[Task item]
Scan the lines below for "carries" and copy the matches.
----
/-- R62 and R153: LOADED NEW with k 0, run 1, a preview of 1,500 ms and the lot mark at the next sequence. -/
theorem test_take_lot :
    let t := after (.takeLot 1) hallOpen
    (t.clock 1).state = .loaded .new ∧ (t.clock 1).lot = some 4220 ∧ (t.clock 1).run = 1 ∧
    (t.clock 1).previewEnds = some 6500000 ∧ (t.lot 4220).map Lot.state = some .onClock ∧
    t.ledger.journal.lotMark.get 1 = some 441 := by decide +kernel

/-- R65: the run begins at the preview's end with step 0 and its tick. -/
theorem test_preview_expiry :
    let t := afterAll [.takeLot 1, .previewExpiry 1] hallOpen
    (t.clock 1).state = .running ∧ (t.clock 1).reservation = true ∧ (t.clock 1).stepTimer = .running 6540000 ∧
    t.bus.ticks = [{ clock := 1, run := 1, tag := 0 }] := by decide +kernel

/-- R67: P(121) = 516; and at step 147 the lot is withdrawn at reserve. -/
theorem test_step_timer :
    let t := after (.stepTimerExpiry 0) hallOpen
    (t.clock 0).k = 121 ∧ shownPrice t 0 = some 516 ∧ (t.clock 0).stepTimer = .running 5100000 := by decide +kernel

/-- R67 and 3.8.1: P(148) would be below the reserve; a part-sold lot ends DONE, with its two reports. -/
theorem test_withdrawal_at_reserve :
    let t := after (.stepTimerExpiry 0) (onClock 0 (fun c => { c with k := 147 }) hallOpen)
    (t.clock 0).state = .idle ∧ (t.lot 4210).map Lot.state = some .done ∧
    reported t = [.lotDone 0 4210 .done 3 7 .reserve, .clock 0 .idle .lotEnd none 6 0] ∧ freeSpace t = 8190 := by
  decide +kernel

/-- R112 and R114: the head of the collection is offered. -/
theorem test_window_expiry :
    let s := onClock 0 (fun c => { c with
      state := .stopping, stepTimer := .halted 40000, windowEnds := some 5006000
      collection := [{ desk := 0, packs := 3, offset := 3100, step := 120, arrival := 0 }] }) hallOpen
    let t := after (.windowExpiry 0) s
    (t.clock 0).state = .deciding ∧ t.timebase = 5006000 ∧
    t.ledger.arbiter.inProgress = some (.commit 0 saleRequest (.accepted saleFigures)) := by decide +kernel

/-- R70 and 4.8.1: the restart price is min(1,000, 520 + 40) = 560. -/
theorem test_pause_expiry :
    let t := afterAll [.saleCommitComplete, .pauseExpiry 0] deciding
    (t.clock 0).state = .running ∧ (t.clock 0).startPrice = some 560 ∧ (t.clock 0).run = 7 ∧ (t.clock 0).k = 0 ∧
    t.timebase = 5800000 := by decide +kernel

/-- 2.8.1: the second trolley's passage; the train of two is ARRIVED and the gap timer stops. -/
theorem test_gate_passage :
    let t := afterAll [.gateQualifiedChange 0, .gateQualifiedChange 0] hallOpen
    (t.lane 0).trains.map Train.state = [.arrived] ∧ (t.lane 0).gapEnds = none ∧
    (t.lot 4211).map Lot.state = some .ready ∧ reported t = [.trainArrived 0 45 2] := by decide +kernel

/-- 2.8.1: the SHORT report carries the tag of the trolley that did not come. -/
theorem test_gap_expiry :
    let t := after (.gapExpiry 0) hallOpen
    (t.lane 0).trains.map Train.state = [.short] ∧ (t.lot 4211).map Lot.state = some .missing ∧
    reported t = [.short 0 45 1 1 1 (some 502)] ∧ t.timebase = 25000000 := by decide +kernel

/-- R25: the fifth unlike sample in a row qualifies the change, and a like one starts the count again. -/
theorem test_gate_samples :
    let s := onLane 0 (fun l => { l with counter := 4 }) hallOpen
    ((after (.gateSample 0 true) s).lane 0).blocked = true ∧ ((after (.gateSample 0 true) hallOpen).lane 0).counter = 1 ∧
    ((after (.gateSample 0 false) s).lane 0).counter = 0 := by decide +kernel

/-- R92: a tick handed over while a poll is on its way waits until its wait has ended, and then goes before the next
poll. -/
theorem test_tick_sent :
    let s := after (.stepTimerExpiry 0) hallOpen
    let t := afterAll [.tickSent, .pollSent, .tickSent] s
    let u := after (.rowReplyGood { row := 1, batch := 0, events := [] }) t
    t.bus.ticks.length = 1 ∧ t.bus.ticksSent = 0 ∧ u.bus.activity = .sending ∧ (after .pollSent u).bus = u.bus ∧
    (after .tickSent u).bus.ticks = [] ∧ (after .tickSent u).bus.ticksSent = 1 ∧
    (after .tickSent u).bus.activity = .idle := by decide +kernel

/-- R102: a pulse that begins while the poll is on its way does not show in it, and shows in the next three. -/
theorem test_poll_built :
    let s := after .pollSent (pulseWin 0 hallOpen)
    (match s.bus.activity with
      | .awaiting p _ => p.lamps[0]? = some (false, false)
      | _ => False) ∧ (s.desk 0).win = { phase := .on, visits := 3, queued := 0 } := by
  refine ⟨?_, by decide +kernel⟩
  show _ = _
  decide +kernel

/-- R87: row 1's poll carries the number of its last batch, and row 2 is next. -/
theorem test_poll_sent :
    let t := after .pollSent hallOpen
    t.bus.nextRow = 1 ∧ busActivityName t.bus.activity = .awaiting ∧
    (match t.bus.activity with
      | .awaiting p e => p.ack = 5 ∧ p.lamps.length = 16 ∧ e = 5002000
      | _ => False) := by
  refine ⟨by decide +kernel, by decide +kernel, ?_⟩
  show _ ∧ _ ∧ _
  decide +kernel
----
[Response to this task]
/-- 2.8.1: the SHORT report carries the tag of the trolley that did not come. -/
/-- R87: row 1's poll carries the number of its last batch, and row 2 is next. -/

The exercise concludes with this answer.